An employee in Humboldt County received the e-mail, but never wrote the workaround instructions into the office's election procedures and never told Crnich about the issue before he left to go work in another county. As a result, Humboldt was vulnerable to the flaw during the presidential election.
The flaw was fixed in version 1.18.24 of the software in May 2005. But until that occurred, Premier/Diebold continued to allow other jurisdictions across the country to use at least five flawed versions of the software and never explained the problem or the workaround in its user documentation. Diebold has said that no jurisdiction outside California used these versions of GEMS with a central count optical-scan system and therefore were not at risk from the flaw. California officials backed this statement in their report. But even when the flaw was fixed in version 1.18.24, the vendor allowed California counties to continue to use the flawed software rather than upgrade them to the fixed version. The company never informed state officials about the problem with its system.
Secretary of State Debra Bowen has sponsored legislation that would require voting machine vendors to notify the state in writing (.pdf) any time it discovers a problem with its voting system. The vendor would have to notify the state, and any California jurisdiction using the voting system, within five working days of discovering a flaw in software or hardware.

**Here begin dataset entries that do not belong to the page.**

/-- A queue of `size` entries, `spare` of them for QoS 15 only, has room for a request (R241). -/
def roomFor (l : List Req) (qos size spare : Nat) : Bool :=
  let w := (l.filter fun r => r.qos = 15).length
  let o := (l.filter fun r => r.qos ≠ 15).length
  if qos = 15 then decide (w + o < size) else decide (o + max spare w < size)

/-- The queue of a port: target ports are 0 to 107, the ports of region n's switch 108 + 21n + u (R13, R243). -/
def State.target (s : State) (t : Nat) : List Req := s.targets.at t []

/-- The port of a region switch: unit `u` 0 to 11 a block, 12 the pool, 13 + j up-link j. -/
def switchPort (n u : Nat) : Nat := 108 + 21 * n + u

/-- The port at which a request first waits: an up-link's region switch, or its target. -/
def firstPort (init target : Nat) : Nat :=
  if 34 ≤ init ∧ init ≤ 65 then switchPort ((init - 34) / 8) (13 + (init - 34) % 8) else target

/-- The port of the region switch that a request for a region's memory passes behind its down-link. -/
def unitPort (a : Nat) : Option Nat :=
  match memKind a with
  | .pool r | .thresholds _ r _ _ => some (switchPort r 12)
  | .block r b | .context r b _ | .imem r b | .weights _ r b _ => some (switchPort r b)
  | _ => none

/-- The segments of a request (R244). -/
def segments (x : Access) : Nat := (accLen x + 511) / 512

/-- A request enters the queue of port `t`, all its segments still to move. -/
def State.enqueueAt (s : State) (r : Req) (t : Nat) : State :=
  { s with
    targets := s.targets.put t (s.target t ++ [{ r with port := t, no := s.reqNo, left := segments r.acc, promoted := false }]) []
    reqNo := s.reqNo + 1 }

/-- A request enters the queue where it first waits. -/
def State.enqueue (s : State) (r : Req) : State := s.enqueueAt r (firstPort r.init r.target)

/-- The port where a request enters has room for it; the ports of region switches have no limit in R247. -/
def State.enterRoom (s : State) (r : Req) : Bool :=
  let t := firstPort r.init r.target
  decide (108 ≤ t) || roomFor (s.target t) r.qos 64 2

/-- The clock-gated unit (R324) behind an initiator port (R233): region, ingest engine, egress engine. -/
def initUnit (init : Nat) : Option Nat :=
  if 34 ≤ init ∧ init ≤ 65 then some (48 + (init - 34) / 8)
  else if 2 ≤ init ∧ init ≤ 9 then some (50 + init)
  else if 30 ≤ init ∧ init ≤ 33 then some (60 + (init - 30) / 2)
  else none

/-- A response goes back to its initiator; one that returns to a gated unit is discarded (R325). -/
def State.respond (s : State) (r : Req) (st : RespStatus) (d : List Byte) : State :=
  if (initUnit r.init).any (fun u => bit (s.get clkGatedMask) u) then s
  else { s with responses := s.responses ++ [⟨r.init, r.id, st, d⟩] }

/-- A request is answered with DECERR: bit `b` of `FAB.STATUS`, and the capture (R235, R239). -/
def State.decerr (s : State) (r : Req) (b : Nat) : State :=
  let s1 := s.fabFlag b
  let s2 := if s1.on fabErrsrcValid then s1
    else (((s1.setW1c fabErrsrcValid).set fabErrsrcInit r.init).set fabErrsrcId r.id).set fabErraddrAddr r.addr
  s2.respond r .decerr []

/-- The bit of `FAB.STATUS` that a request answered with DECERR sets: no target, or a path R239 closes. -/
def Req.refused (r : Req) : Option Nat :=
  match fabricTarget r.addr with
  | none => some 0
  | some t => if forbiddenPath r.init t then some 1 else none

/-- A request is served or answered next: DECERR, or the queue where it first waits. -/
def State.goOn (s : State) (r : Req) : State :=
  match r.refused with
  | some b => s.decerr r b
  | none => s.enqueue r

/-- A request of `init` is accepted at its port: of legal length, one segment when an engine asks for QoS 15 (R244), and with
room (R235, R236, R247). -/
def State.admits (s : State) (init qos addr : Nat) (acc : Access) : Bool :=
  let n := accLen acc
  let hb := s.heldBack init
  !(n = 0 || 4096 < n || addr / 4096 ≠ (addr + n - 1) / 4096 || 16 ≤ hb.length
    || 512 ≤ (s.accepted.filter fun r => r.init = init).length + hb.length
    || (2 ≤ init && init ≤ 33 && qos = 15 && 512 < n))

/-- A request arrives at its initiator port (R235, R236, R238, R239, R247). One that the port or target has no room for
is not accepted; one with the ID of an earlier request to another target, or of a held one, is held back, an answer of
DECERR too. -/
def State.request (s : State) (init id qos ten addr : Nat) (acc : Access) : State :=
  let hb := s.heldBack init
  if !s.admits init qos addr acc then s
  else
    let t := (fabricTarget addr).getD 1000
    let r : Req := { init := init, id := id, qos := s.arbQos init qos ten, ten := ten, addr := addr, target := t, acc := acc
                     since := s.cycle, left := segments acc }
    if hb.any (fun x => x.id = id)
        || s.accepted.any (fun x => x.init = init && x.id = id && (x.target ≠ t || r.refused.isSome)) then
      let s1 := { s with holdback := s.holdback.put init (hb ++ [r]) [] }
      if hb.length + 1 = 16 then s1.fabFlag 2 else s1
    else if r.refused.isSome || s.enterRoom r then s.goOn r
    else s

The bill also requires vendors to disclose any flaws it already knows about systems that are currently in use in the state. These reports will then be submitted to the Election Assistance Commission so that officials in other states will know about them as well. The bill also provides for civil penalties of $10,000 per violation against vendors for undisclosed flaws or for making unauthorized changes to a voting system.
Kate Folmar, spokeswoman for the secretary of state's office, said Bowen hopes that the bill, if passed, "could become a model for other states for dealing with similar anomalies and problems that pop up with their voting systems."